Além disso, há prédios históricos e uma arquitetura em estilos variados como barroco, árabe, normando e art nouveau, ruelas estreitas em seu centro e entorno. Se perder nas ruas perto do famoso e icônico QUATTRO CANTI faz parte básica de sua exploração à pé da cidade. Caminhar da Catedral de Palermo e do seu entorno até os quatro cantos é obrigatório. Se perder nas ruas transversais da Via Vittorio Emanuele é altamente sugerido por mim! Há muita arquitetura linda, alguns edifícios precisando de uma boa reforma (mas isso também faz parte do encanto e charme do local), e muitas casas de moradores antigos do bairro em que a porta pra rua é coberta por uma cortina daquelas “old school” que se encontra em estabelecimentos como restaurantes ou casas mais simples do nosso brasilzão. Entendeu? O morador está ali, do outro lado da calçada em sua sala, ou quarto, e a porta pra rua é apenas enfeitada e protege sua privacidade por essa cortina vertical de tecidos, ou de contas, ou qualquer outra coisa que impeça de o xereta do turista (ops! Viajante) visualize o interior de sua casa.
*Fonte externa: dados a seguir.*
-- ==== Sys2Proof/Machine/ServoCmds.lean ====
section
/-! DEFINITION. Meanings: the Armature, its links and the spindle controller (R232 to R263). -/

namespace Sys2Proof.Machine

/-- SERVO_FIELD_DEMOD (R233): A head's servo field is demodulated into a found or missing position record sent to the Armature.
-/
def execServoFieldDemod (n : ActNo) (h : HeadNo) (wid : Nat) (diff : Nat) (place : Int) (gray : Nat) (ta1 : Int) (tb1 : Int)
    (ta2 : Int) (tb2 : Int) (s : State) : Host.Outcome State Fault Refusal :=
  s.does (fun d => d.onAc n (fun a => a.demod h wid diff place gray ta1 tb1 ta2 tb2))

/-- FF_RECORD_QUEUE (R238): During each data span the Track Sequencer queues the next wedge's feed-forward record. -/
def execFfRecordQueue (n : ActNo) (s : State) : Host.Outcome State Fault Refusal :=
  s.does (fun d => d.onAc n Ac.ffQueue)

/-- WEDGE_EVALUATION (R235): At each wedge reference the Armature takes records, runs the inner loop and forms the inhibit
vector and status. -/
def execWedgeEvaluation (n : ActNo) (w : WedgeNo) (period : Nat) (s : State) : Host.Outcome State Fault Refusal :=
  s.does (fun d => d.onAc n (fun a => a.wedgeEval w period))

/-- SHOCK_HOLD_END (R253): The shock hold ends after HOLD further wedges. -/
def execShockHoldEnd (n : ActNo) (s : State) : Host.Outcome State Fault Refusal :=
  s.does (fun d => d.onAc n Ac.shockHoldEnd)

/-- SAT_TIMEOUT (R252): A saturation count exceeding its limit raises SAT_TIMEOUT, dropping every write gate. -/
def execSatTimeout (n : ActNo) (s : State) : Host.Outcome State Fault Refusal :=
  s.does (fun d => d.onAc n Ac.satTimeout)

/-- HEAD_LOST (R254): A head missing HEAD_MAX successive wedges in FOLLOW is lost and its effective state faulted. -/
def execHeadLost (n : ActNo) (h : HeadNo) (s : State) : Host.Outcome State Fault Refusal :=
  s.does (fun d => d.onAc n (fun a => a.headLost h))

/-- SERVO_LOST (R254): No active field found for ALL_MAX wedges puts the Armature in LOST and faults the actuator. -/
def execServoLost (n : ActNo) (s : State) : Host.Outcome State Fault Refusal :=
  s.does (fun d => d.onAc n Ac.servoLost)

/-- LOAD_ACQUIRED (R243): An active head's field found in 8 successive wedges moves LOAD to SETTLE. -/
def execLoadAcquired (n : ActNo) (s : State) : Host.Outcome State Fault Refusal :=
  s.does (fun d => d.onAc n Ac.loadAcquired)

/-- LOAD_TIMEOUT (R243): LOAD lasting TMO wedges moves the Armature to LOST. -/
def execLoadTimeout (n : ActNo) (s : State) : Host.Outcome State Fault Refusal :=
  s.does (fun d => d.onAc n Ac.loadTimeout)

/-- SETTLE_COMPLETE (R243): SETTLE_N successive on-track wedges move SETTLE to FOLLOW. -/
def execSettleComplete (n : ActNo) (s : State) : Host.Outcome State Fault Refusal :=
  s.does (fun d => d.onAc n Ac.settleComplete)

/-- ARM_CMD_OFF (R244): CMD OFF puts the Armature in OFF from the next wedge. -/
def execArmCmdOff (c : CoreNo) (n : ActNo) (s : State) : Host.Outcome State Fault Refusal :=
  s.does (fun d => d.regWrite c (Reg.ARM_CTRL n) (fun d => d.onAc n (fun a => a.armCmdWrite 1)))

/-- ARM_CMD_LOAD (R244): CMD LOAD starts head loading from OFF, LOST or RETRACT. -/
def execArmCmdLoad (c : CoreNo) (n : ActNo) (s : State) : Host.Outcome State Fault Refusal :=
  s.does (fun d => d.regWrite c (Reg.ARM_CTRL n) (fun d => d.onAc n (fun a => a.armCmdWrite 2)))

/-- ARM_CMD_RETRACT (R244): CMD RETRACT puts the Armature in RETRACT. -/
def execArmCmdRetract (c : CoreNo) (n : ActNo) (s : State) : Host.Outcome State Fault Refusal :=
  s.does (fun d => d.regWrite c (Reg.ARM_CTRL n) (fun d => d.onAc n (fun a => a.armCmdWrite 3)))

/-- ARM_CMD_DIRECT (R244): CMD DIRECT enters DIRECT from OFF in a non-service state or is refused. -/
def execArmCmdDirect (c : CoreNo) (n : ActNo) (s : State) : Host.Outcome State Fault Refusal :=
  s.does (fun d => d.regWrite c (Reg.ARM_CTRL n) (fun d => d.onAc n (fun a => a.armCmdWrite 4)))

/-- SDL_FRAME_SEND (R236): The Servo Drive Link frame of a wedge, or of the timer, is sent to the power driver. -/
def execSdlFrameSend (n : ActNo) (late : Bool) (s : State) : Host.Outcome State Fault Refusal :=
  s.does (fun d => d.onAc n (fun a => a.sdlSend late))

/-- SDL_STATUS_RECEIVE (R257): The driver's status word is received, kept or discarded as bad. -/
def execSdlStatusReceive (n : ActNo) (w : Word) (s : State) : Host.Outcome State Fault Refusal :=
  s.does (fun d => d.onAc n (fun a => a.sdlStatus w))

/-- SPL_FRAME_SEND (R260): A Spindle Link frame is sent, with DEMAND from the speed loop in RUN. -/
def execSplFrameSend (per : Nat) (s : State) : Host.Outcome State Fault Refusal :=
  s.does (fun d => d.onSpl (fun p x => splSend p x per))

/-- SPL_STATUS_RECEIVE (R260): The spindle driver's status word is received and SPEED updated. -/
def execSplStatusReceive (w : Word) (s : State) : Host.Outcome State Fault Refusal :=
  s.does (fun d => d.onPlat (fun p => splStatus p w))

/-- SPL_MODE_WRITE (R260): A write of SPL_CTRL.MODE changes the spindle mode and clears the integrator. -/
def execSplModeWrite (c : CoreNo) (v : Word) (s : State) : Host.Outcome State Fault Refusal :=
  s.does (fun d => d.regWrite c Reg.SPL_CTRL (fun d => d.onSpl (fun p x => splCtrlWrite p x v)))

/-- TIMELINE_LOCK (R259): The actuator's channel-bit timeline gains or loses lock to the wedge rate, which switches SDL framing
between each Tc and the timer. -/
def execTimelineLock (n : ActNo) (locked : Bool) (s : State) : Host.Outcome State Fault Refusal :=
  s.does (fun d => d.onAc n (fun a => a.timelineLock locked))

end Sys2Proof.Machine
end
Mas atenção, viajante (curioso), aqui vai A DICA DE PALERMO; por trás da PORTA NUOVA fica uma pérola gastronômica a que venho fazendo referência desde os primeiros dias de criação desse site. Lá está uma das unidades da SFRIGOLA PALERMO que é simplesmente uma lanchonete especializada em ARANCINA (na correta escrita, de acordo com os moradores de Palermo), ou bolinho de arroz frito com recheios dos mais ricos e variados. Se tu não combinares um passeio pelas lindas ruas desse centro arquitetônico e histórico da cidade com uma parada pra almoçar, ou lanchar, ou jantar aqui, eu vou brigar contigo. Portanto, o recado tá dado! O negócio é tão bem feito e por um preço tão bom (que cabe no bolso de qualquer viajante), que comer lá e ainda levar pra viagem não é uma heresia. Vá por mim. É uma dica de grátis: by Tónio de la Bordella.

Somente reforçando: arancina é como o morador de Palermo se refere ao mundialmente conhecido arancini. Já em Catania ele é referido como ARANCINU. Isso mesmo, uma vogal muda tudo. Ou é macho ou fêmea. Prove ambos, nas duas cidades, nas melhores lanchonetes do ramo com recheios do mais variados e depois venha me dizer o que achou. E qual o formato campeão?! Circular ou Cônico? Quanto à pronúncia e grafia correta, essa rivalidade entre as duas cidades é GGGGGGRRRRRAAAAANNNNDDDDEEEE.

Mas aviso logo. Gostei mais de Palermo do que de Catania. Mas a visita a uma não elimina a visita a outra. Ambas são fundamentais pra conhecer um pouco mais da Sicilia!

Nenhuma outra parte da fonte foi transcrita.